--- Your objective ---
Set down, exactly and in full, the line holding "match findCmd m cmd with" and all the lines after it until the listing ends, and nothing else.

== Data for analysis

/-- Another record of a different die of the package lies within 4 ticks, or one of another package within 100 (R98, R246). -/
def faultWindow (l : List FaultRec) (x : FaultRec) : Bool :=
  l.any (fun y =>
    let w := if upPkg y.unit != upPkg x.unit then 100 else 4
    (upPkg y.unit != upPkg x.unit || upDie y.unit != upDie x.unit) && decide (y.stamp ≤ x.stamp + w) && decide (x.stamp ≤ y.stamp + w))

/-- The read of a register range of a Station for FIRST_FAULT. -/
def faultRead (m : Mach) (c : Cmd) (d addr len idx : Nat) : Req :=
  { die := d, frame := reqFrame false addr len 0 0 false false (cmdRoutine m c.id) [], idx := idx }

/-- The hub merges the records that it has read, and completes (R244). -/
def faultEnd (m : Mach) (c : Cmd) : Mach :=
  let mx := (wAt c.body 10).toNat
  let mark (x : FaultRec) : FaultRec := { x with flags := x.flags ||| b2n (c.aux.contains x.unit.toNat) }
  let all := sortBy faultBefore (((chunks 32 (c.data.length / 32) c.data).map faultOf).map mark)
  let kept := all.take mx
  let kept := kept.map (fun x => { x with flags := x.flags ||| b2n (faultWindow kept x) })
  let bytes := leBytes 4 kept.length ++ leBytes 4 c.retired ++ leBytes 8 c.done ++ kept.flatMap faultBytes
  let status := firstStatus [(foundNone m c, St.bindingMoved), (scopeSilent m c.scope c.quiet, St.unitDark), (c.late, St.timeout)] St.ok
  let m := incHf m R.TLY_CNT_FIRST_FAULTS
  let detail := w1 kept.length ++ w1 c.retired ++ w2 c.done ++ w2 ((all.head?.map (fun x => x.stamp)).getD 0)
  if isFabric c.origin then finish m c.id status (detail ++ bytesWords bytes) else finishResult m c status detail bytes

/-- A Station's answer to FIRST_FAULT, none where it fell silent, which leaves it out (R244): its STN_SNT_SUM (place 0), after which the hub
reads what it lists, or records of its list. -/
def faultResponse (m : Mach) (c : Cmd) (q : Req) (data : Option (List Byte)) : Mach :=
  let d := q.die
  let m := match data with
    | none => updCmd m c.id (fun x => { x with need := x.need - 1 })
    | some b =>
      if q.idx = 0 then
        let n := bytesAt b 0 8
        let listed := nfld n 16 7
        let reads := (List.range ((listed + 7) / 8)).map (fun k => faultRead m c d (0x6100 + 256 * k) (32 * Nat.min 8 (listed - 8 * k)) (k + 1))
        updCmd m c.id (fun x => { x with
          need := x.need - 1 + reads.length, todo := x.todo ++ reads, done := x.done + nfld n 0 10, retired := x.retired + 1 })
      else updCmd m c.id (fun x => { x with need := x.need - 1, data := x.data ++ b })
  let m := pump m c.id
  match findCmd m c.id with
  | some x => if x.need = 0 then faultEnd m x else m
  | none => m

/-- The SENT_DIES gather has returned: the hub reads STN_SNT_SUM of each Station that set its bit (R244). -/
def faultGathered (m : Mach) (c : Cmd) : Mach :=
  let map := (List.range 4).foldl (fun n k => n + c.vals.getD k 0 * 2 ^ (32 * k)) 0
  let dies := (bitsOf map 100).filter (fun d => stnAnswers m d && nbit c.skipped d)
  if dies.isEmpty then faultEnd m c
  else
    let m := updCmd m c.id (fun x => { x with phase := 2, need := dies.length, todo := dies.map (fun d => faultRead m c d 0x6010 8 0) })
    pump m c.id

/-- Every Station of a FIRST_FAULT has collected, or can no longer: the hub gathers SENT_DIES (R244). With KINDS 0 it collects nothing. -/
def faultCheck (m : Mach) (cmd : Nat) : Mach :=
  match findCmd m cmd with
  | none => m
  | some c =>
    let waits := m.run.arms.any (fun a => a.cmd == cmd) ||
      (scopeDies m c.scope).any (fun d => stnAnswers m d && (stn m d).collects.any (fun x => x.cmd == cmd))
    if c.op != 0x0504 || c.phase != 0 || waits then m
    else
      let m := updCmd m cmd (fun x => { x with phase := 1, vals := List.replicate 8 0 })
      let rings := (upRings m).filter (fun k => (scopeDies m c.scope).any (fun d => ringOf d == k && nbit c.skipped d))
      if rings.isEmpty then faultEnd m c
      else rings.foldl (fun m k => gatherRing m cmd 1 0x20 16 (zeros 16) (cmdRoutine m cmd) k) m

/-- The meaning of FIRST_FAULT_COLLECT: 64 ticks after T the Station collects, and the hub goes on. -/
def execFirstFaultCollect (die : Nat) (s : State) : Host.Outcome State Fault Refusal :=
  if 100 ≤ die then .fault .noSuchUnit
  else
    let m := s.m
    let due := (stn m die).collects.filter (fun c => decide (c.t + 64 ≤ repNow m die))
    let m := if stnUp m die then due.foldl (fun m c => collectOn m die c) m else m
    .next { s with m := ((m.cmds.filter (fun c => c.op == 0x0504)).map (fun c => c.id)).foldl faultCheck m }

end Sys2Proof.Machine
end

====

--- Solution below ---
  match findCmd m cmd with
  | none => m
  | some c =>
    let waits := m.run.arms.any (fun a => a.cmd == cmd) ||
      (scopeDies m c.scope).any (fun d => stnAnswers m d && (stn m d).collects.any (fun x => x.cmd == cmd))
    if c.op != 0x0504 || c.phase != 0 || waits then m
    else
      let m := updCmd m cmd (fun x => { x with phase := 1, vals := List.replicate 8 0 })
      let rings := (upRings m).filter (fun k => (scopeDies m c.scope).any (fun d => ringOf d == k && nbit c.skipped d))
      if rings.isEmpty then faultEnd m c
      else rings.foldl (fun m k => gatherRing m cmd 1 0x20 16 (zeros 16) (cmdRoutine m cmd) k) m

/-- The meaning of FIRST_FAULT_COLLECT: 64 ticks after T the Station collects, and the hub goes on. -/
def execFirstFaultCollect (die : Nat) (s : State) : Host.Outcome State Fault Refusal :=
  if 100 ≤ die then .fault .noSuchUnit
  else
    let m := s.m
    let due := (stn m die).collects.filter (fun c => decide (c.t + 64 ≤ repNow m die))
    let m := if stnUp m die then due.foldl (fun m c => collectOn m die c) m else m
    .next { s with m := ((m.cmds.filter (fun c => c.op == 0x0504)).map (fun c => c.id)).foldl faultCheck m }

end Sys2Proof.Machine
end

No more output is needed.